As an independent investment research firm with annual revenue potentially exceeding $100 million, today's SemiAnalysis integrates multiple roles including a consulting firm, a model service platform, and a technology lab. The person at the helm of this rapidly growing, highly regarded firm—praised by NVIDIA founder Jensen Huang and AMD CEO Lisa Su—is not a technical expert or an engineer deeply involved in chip manufacturing. Instead, it's a former beekeeper from Minnesota and an "anonymous technical geek" who frequented various American enthusiast forums—a "beekeeper and forum warrior."

This episode of Character Decode by Odaily Planet Daily shares the story of—SemiAnalysis founder Dylan Patel.

SemiAnalysis Founder: A "Forum Geek" Who "Maxed Out His Skill Tree" and Became Self-Taught

Compared to Citrini, which focuses more on macro trends and long-term themes, SemiAnalysis chose to concentrate more deeply on the semiconductor industry. Its founder, Dylan Patel (hereinafter referred to as Dylan), is nothing short of an "industry legend."

Early Life: A Rural Beekeeper in Georgia, America's Version of a "Forum Warrior"

According to Dylan's sharing in a food-interview style show on Latent Space, he grew up in rural Georgia, USA, and attended the University of Georgia. After graduation, he even worked as a beekeeper in Minnesota for about a year and a half.

At that time, he was in a state of "feeling lost." Summarizing his past now, he says: "I feel like I've just gone through many phases of life... It seems there isn't really a clear, direct path to follow." (Odaily Planet Daily Note: This refers to his identity shifts from a chip enthusiast, a semiconductor forum moderator, an anonymous chip blogger, to an investment research firm founder, hedge fund founder, and more roles.)
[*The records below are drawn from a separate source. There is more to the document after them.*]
-- ==== Sys2Proof/Machine/Messages.lean ====
section
/-! DEFINITION. Machine/Messages.lean: the operations of sessions, keys and the event ring (R385, R389, R390, R395, R399, R407,
R409). -/

namespace Sys2Proof.Machine

/-! ### BARRIER and IDENTIFY -/

/-- BARRIER (R385): completes once everything accepted before it on its server has been answered. -/
def opBarrier : OpDef :=
  { cls := 5, opcode := 1, fns := [0], fallback := true, open_ := true
    len := fun n => n == 0
    content := fun _ r => r.target == 0
    body := fun _ s => (s.settle, none) }

/-- BARRIER (R385). -/
def execBarrier (a : At) (r : Req) (s : State) : Host.Outcome State Fault Refusal := .next (serve opBarrier r (s.advance a))

/-- FW_VERSION (R372): the running service image, 0 while SERVICES is clear. -/
def State.fwVersion (s : State) : Nat := if s.rdy Rdy.services then s.bin.version (s.bin.running false) else 0

/-- RESET_COUNT (R372, R455): sheaf counter 1, modulo 65 536. -/
def State.resetCount (s : State) : Nat := s.sheafValue 1 % 65536

/-- The 48 bytes of IDENTIFY (R407). -/
def State.identity (s : State) (session : Nat) : List Byte :=
  le 2 0x7256 ++ [Config.stepping] ++ le 1 1 ++ le 8 Config.serial.toNat ++ le 4 s.ready.toNat ++ le 4 s.fwVersion ++
    le 1 (s.bin.running false) ++ le 1 (s.bin.running true - 2) ++ le 2 0 ++ le 4 (s.bin.version (s.bin.running true)) ++
    le 2 s.resetCount ++ le 2 s.mb.serverStarts.toNat ++ le 1 (s.rights session).code ++ le 1 (bit s.bin.autopilot) ++
    le 6 0 ++ le 8 s.now.toNat

/-- IDENTIFY (R407). -/
def opIdentify : OpDef :=
  { cls := 5, opcode := 2, fns := [0], fallback := true, open_ := true
    len := fun n => n == 0
    content := fun _ r => r.target == 0
    body := fun r s => s.ok (s.identity r.session) }

/-- IDENTIFY (R407). -/
def execIdentify (a : At) (r : Req) (s : State) : Host.Outcome State Fault Refusal := .next (serve opIdentify r (s.advance a))

/-! ### Keys and sessions (R389–R391) -/

/-- A security object as stored (R399, R446): a record of TYPE 0007h, its key OBJECT × 256 + INDEX. -/
def State.secObject (s : State) (object index : Nat) : Option (List Byte) := s.nv.load 7 (object * 256 + index)

/-- The key a KEY_ID names: 01h BASIC_KEY, 02h EXPERT_KEY. -/
def State.keyOf (s : State) (id : Nat) : Option (List Byte) := s.secObject (if id = 1 then 0x10 else 0x11) 0

/-- What PROOF, SERVER_PROOF and SK are formed over: a prefix, SESSION and the two nonces (R390). -/
def proofText (prefix_ session : Nat) (o : Opening) : List Byte :=
  [0x4A, BitVec.ofNat 8 prefix_] ++ le 4 session ++ o.clientNonce ++ o.serverNonce

/-- What SESSION_OPEN leaves: the key named and the two nonces. -/
def State.newOpening (s : State) (p : List Byte) : Opening :=
  { keyId := fieldAt p 0 1, clientNonce := p.drop 4, serverNonce := le 16 (Config.serverNonce s.free).toNat }

/-- SESSION_OPEN on a session that exists (R390). -/
def openBody (r : Req) (s : State) : State × Option Resp :=
  if (s.keyOf (fieldAt r.payload 0 1)).isNone then s.fail .notPermitted
  else
    let o := s.newOpening r.payload
    let x := s.session r.session
    State.ok (State.setSession r.session { x with opening := some o } s.freeNext) (le 4 r.session ++ o.serverNonce)

/-- SESSION_OPEN (R390, R406). -/
def opSessionOpen : OpDef :=
  { cls := 5, opcode := 3, fns := [0], fallback := true, open_ := true
    len := fun n => n == 20
    content := fun _ r => r.target == 0 && decide (1 ≤ fieldAt r.payload 0 1 ∧ fieldAt r.payload 0 1 ≤ 2) &&
      allZero ((r.payload.drop 1).take 3)
    ready := fun s r => s.rdy r.fn && s.rdy Rdy.nvstore
    body := openBody }

/-- SESSION_OPEN (R390). -/
def execSessionOpen (a : At) (r : Req) (s : State) : Host.Outcome State Fault Refusal := .next (serve opSessionOpen r (s.advance a))

/-- SOURCE of the records of R412: Binnacle's for the fallback paths. -/
def sessionSource (n : Nat) : Nat := if binnacleSide n then 0 else 16

/-- IPv4 address a session comes from, 0 for a local one. -/
def State.sessionIp (s : State) (n : Nat) : Nat :=
  match s.udpSession n with
  | some u => u.ip
  | none => 0

/-- A datagram or proof refused (R392, R412). -/
def State.refuseAuth (ip : Nat) (s : State) : State :=
  { s with tr.authRefused := s.tr.authRefused + 1, tr.authLastIp := ip }

/-- A wrong PROOF: NOT_PERMITTED, and the session returns to its starting rights (R390). -/
def State.proofWrong (n : Nat) (s : State) : State × Option Resp :=
  let x := s.session n
  State.fail ((State.setSession n { x with proven := none, opening := none } s).refuseAuth (s.sessionIp n)) .notPermitted

/-- A correct PROOF: rights, SK and the record (R390, R412). -/
def State.proofRight (n : Nat) (key : List Byte) (o : Opening) (s : State) : State × Option Resp :=
  let rights := if o.keyId = 1 then Rights.basic else .expert
  let ses : Session := { proven := some rights, sk := hmacSha256 key (proofText 0x4B n o) }
  let t := State.setSession n ses s
  State.ok (t.record (sessionSource n) 1 0x0302 (le 4 n ++ le 1 rights.code ++ le 4 (s.sessionIp n)) false 0)
    (hmacSha256 key (proofText 0x53 n o))

/-- SESSION_PROVE (R390). -/
def proveBody (r : Req) (s : State) : State × Option Resp :=
  match (s.session r.session).opening with
  | none => s.proofWrong r.session
  | some o =>
    match s.keyOf o.keyId with
    | none => s.proofWrong r.session
    | some key =>
      if hmacSha256 key (proofText 0x50 r.session o) = r.payload then s.proofRight r.session key o
      else s.proofWrong r.session

/-- SESSION_PROVE (R390, R406). -/
def opSessionProve : OpDef :=
  { cls := 5, opcode := 4, fns := [0], fallback := true, open_ := true
    len := fun n => n == 32
    content := fun _ r => r.target == 0
    ready := fun s r => s.rdy r.fn && s.rdy Rdy.nvstore
    body := proveBody }

/-- SESSION_PROVE (R390). -/
def execSessionProve (a : At) (r : Req) (s : State) : Host.Outcome State Fault Refusal := .next (serve opSessionProve r (s.advance a))

/-- SESSION_CLOSE (R390): the session returns to its starting rights; a UDP session keeps SK for this answer and ends with it. -/
def opSessionClose : OpDef :=
  { cls := 5, opcode := 5, fns := [0], fallback := true, open_ := true
    len := fun n => n == 0
    content := fun _ r => r.target == 0
    body := fun r s =>
      let sk := if 16 ≤ r.session then (s.session r.session).sk else []
      State.ok (State.setSession r.session { sk := sk } s) }

/-- SESSION_CLOSE (R390). -/
def execSessionClose (a : At) (r : Req) (s : State) : Host.Outcome State Fault Refusal := .next (serve opSessionClose r (s.advance a))

/-! ### Security objects (R399) -/

/-- Objects with one INDEX but SC_ISSUER, which has four. -/
def secKnown (object index : Nat) : Bool :=
  ([1, 2, 4, 5, 6, 0x10, 0x11].contains object && index == 0) || (object == 3 && decide (index < 4))

/-- Printable or not, a byte of ASCII text. -/
def asciiText (bs : List Byte) : Bool := bs.all (fun b => decide (b.toNat < 128))

/-- DATA fits its object; length 0 removes it. -/
def secFits (object : Nat) (d : List Byte) : Bool :=
  d.isEmpty ||
  (match object with
   | 1 | 3 => decide (d.length ≤ 4000)
   | 4 => decide (d.length ≤ 128) && asciiText d
   | 5 => decide (d.length ≤ 253) && asciiText d
   | 6 => decide (d.length ≤ 20)
   | _ => d.length == 32)

/-- The secret objects. -/
def secSecret (object : Nat) : Bool := [2, 6, 0x10, 0x11].contains object

/-- SEC_WRITE (R399): stored, or removed, in the record store before the answer. -/
def secWriteBody (r : Req) (s : State) : State × Option Resp :=
  let object := fieldAt r.payload 0 1
  let index := fieldAt r.payload 1 1
  let d := r.payload.drop 4
  if !s.nvTakes then s.fail .nvBusy else
  match s.saveNow { typ := 7, key := object * 256 + index, payload := d, flags := if d.isEmpty then 4 else 0 } with
  | (.done, t) =>
    State.ok ((t.record (sessionSource r.session) 2 0x0305 (le 1 object ++ le 1 index ++ le 1 (bit (!d.isEmpty))) false 0).refreshPorts)
  | (st, t) => t.fail st

/-- SEC_WRITE (R399, R406). -/
def opSecWrite : OpDef :=
  { cls := 5, opcode := 6, fns := [0], fallback := true
    len := fun n => decide (4 ≤ n ∧ n ≤ 4064)
    content := fun _ r => r.target == 0 && secKnown (fieldAt r.payload 0 1) (fieldAt r.payload 1 1) &&
      allZero ((r.payload.drop 2).take 2) && secFits (fieldAt r.payload 0 1) (r.payload.drop 4)
    expert := fun _ _ => true
    body := secWriteBody }

/-- SEC_WRITE (R399). -/
def execSecWrite (a : At) (r : Req) (s : State) : Host.Outcome State Fault Refusal := .next (serve opSecWrite r (s.advance a))

/-- The 40 bytes of SEC_INFO (R399, R406). -/
def State.secInfo (s : State) (object index : Nat) : List Byte :=
  match s.secObject object index with
  | none => List.replicate 40 0
  | some d => le 1 1 ++ le 3 0 ++ le 4 d.length ++ (if secSecret object then List.replicate 32 0 else sha256 d)

/-- SEC_INFO (R399). -/
def opSecInfo : OpDef :=
  { cls := 5, opcode := 7, fns := [0], fallback := true
    len := fun n => n == 4
    content := fun _ r => r.target == 0 && secKnown (fieldAt r.payload 0 1) (fieldAt r.payload 1 1) && allZero (r.payload.drop 2)
    ready := fun s r => s.rdy r.fn && s.rdy Rdy.nvstore
    body := fun r s => s.ok (s.secInfo (fieldAt r.payload 0 1) (fieldAt r.payload 1 1)) }

/-- SEC_INFO (R399). -/
def execSecInfo (a : At) (r : Req) (s : State) : Host.Outcome State Fault Refusal := .next (serve opSecInfo r (s.advance a))

/-! ### The event ring (R395, R409) -/

/-- SEQ of the oldest of the `n` newest entries, the newest being `q`; 0 is skipped (R395). -/
def oldestSeq (q n : Nat) : Nat := if n ≤ q then q + 1 - n else 2 ^ 32 + q - n

/-- The SEQ `j` entries after `q`, skipping 0. -/
def seqAfter (q j : Nat) : Nat := if q + j < 2 ^ 32 then q + j else q + j + 1 - 2 ^ 32

/-- FIRST of R409: the oldest SEQ held, or the next SEQ when the ring holds none. -/
def State.evtFirst (s : State) : Nat :=
  if s.mb.evtPosted = 0 then (nextEventSeq s.mb.evtSeq).toNat else oldestSeq s.mb.evtSeq.toNat s.mb.evtPosted

/-- The entry `j` places after the oldest held. -/
def State.evtEntry (s : State) (j : Nat) : List Byte :=
  s.mb.mem.readBytes (0x300000 + (s.mb.evtProd.toNat + 65536 - s.mb.evtPosted + j) % 1024 * 64) 64

/-- EVENT_READ (R409): at most COUNT entries from FROM, or from FIRST when FROM is older. -/
def eventReadBody (r : Req) (s : State) : State × Option Resp :=
  let from_ := fieldAt r.payload 0 4
  let first := s.evtFirst
  let js := ((upTo s.mb.evtPosted).filter (fun j => !newer 32 from_ (seqAfter first j))).take (fieldAt r.payload 4 1)
  let next := match js.getLast? with
    | some j => seqAfter first (j + 1)
    | none => (nextEventSeq s.mb.evtSeq).toNat
  s.ok (le 4 first ++ le 4 next ++ le 1 js.length ++ le 7 0 ++ js.flatMap s.evtEntry)

/-- EVENT_READ (R409). -/
def opEventRead : OpDef :=
  { cls := 7, opcode := 1, fns := [16]
    len := fun n => n == 8
    content := fun _ r => r.target == 0 && decide (1 ≤ fieldAt r.payload 4 1 ∧ fieldAt r.payload 4 1 ≤ 63) && allZero (r.payload.drop 5)
    body := eventReadBody }

/-- EVENT_READ (R409). -/
def execEventRead (a : At) (r : Req) (s : State) : Host.Outcome State Fault Refusal := .next (serve opEventRead r (s.advance a))

/-- EVENT_STATUS (R409). -/
def opEventStatus : OpDef :=
  { cls := 7, opcode := 2, fns := [16]
    len := fun n => n == 0
    content := fun _ r => r.target == 0
    body := fun _ s => s.ok (le 4 s.mb.evtSeq.toNat ++ le 4 s.mb.evtDroppedAll ++ le 1 (s.cfgN Fid.EVT_CONSUMER) ++ le 7 0) }

/-- EVENT_STATUS (R409). -/
def execEventStatus (a : At) (r : Req) (s : State) : Host.Outcome State Fault Refusal := .next (serve opEventStatus r (s.advance a))

/-! ### The opcode tables (R400–R409) -/

/-- Every operation of the seven classes. -/
def opTable : List OpDef :=
  [opAlmanacRead, opAlmanacWrite, opAlmanacTrim, opAlmanacAlarm, opBackupRead, opBackupWrite, opHelmRead, opHelmWrite] ++
  [opBankCopy, opBankSwap, opHelmDiag, opSensorRead, opSelftest, opPortStatus, opPartnerList, opBindRead] ++
  [opCfgBegin, opCfgWrite, opCfgCommit, opCfgInfo, opCfgRead, opClampRead, opChartWrite, opChartStatus] ++
  [opConcordRead, opFcRead, opFcEdgeRead, opFcForce, opFcClear, opI2cRead, opLogRead, opLogAck] ++
  [opSlotRead, opSlotWrite, opSheafRead, opOccRead, opAoForce, opAgoForce, opAoRead, opAgoRead] ++
  [opPairStatus, opPairHandover, opPolicyRead, opSvcReadProperty, opSvcWriteProperty, opSvcTimeSet, opSvcTimeRead, opSoundStart] ++
  [opModeWrite, opSoundAbort, opSoundStatus, opSoundCapture, opSoundResult, opSoundDeliver, opTillerRead, opTillerState] ++
  [opUiRead, opUiCalibrate, opUpdateBegin, opUpdateWrite, opUpdateVerify, opUpdateStatus, opUpdateSwap, opReset] ++
  [opWpForecast, opWpTariff, opWpReplan, opWpStatus, opWpTrajectory, opZoneStatus, opSignalRead, opSignalWrite] ++
  [opHostInputWrite, opBarrier, opIdentify, opSessionOpen, opSessionProve, opSessionClose, opSecWrite, opSecInfo] ++
  [opEventRead, opEventStatus]

/-- The operation of a CLASS and an OPCODE. -/
def opNamed (cls opcode : Nat) : Option OpDef := opTable.find? (fun d => d.cls == cls && d.opcode == opcode)

end Sys2Proof.Machine
end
His entry into the industry was also quite "tumultuous."

As early as age 8 to 12, he was highly active on semiconductor forums as a "forum warrior" (Odaily Planet Daily Note: similar to the domestic tech enthusiast forums like "贴吧," what we commonly call "forum warriors"), teaching himself semiconductor knowledge by reading chip documentation through repairing hardware like Xbox and discussing with community enthusiasts.

Thus, starting as an anonymous chip blogger, he began sharing chip knowledge, discussing chip manufacturing techniques, chip industry supply chains, and other hardcore topics on platforms like Reddit, WordPress, and Silicon Twitter.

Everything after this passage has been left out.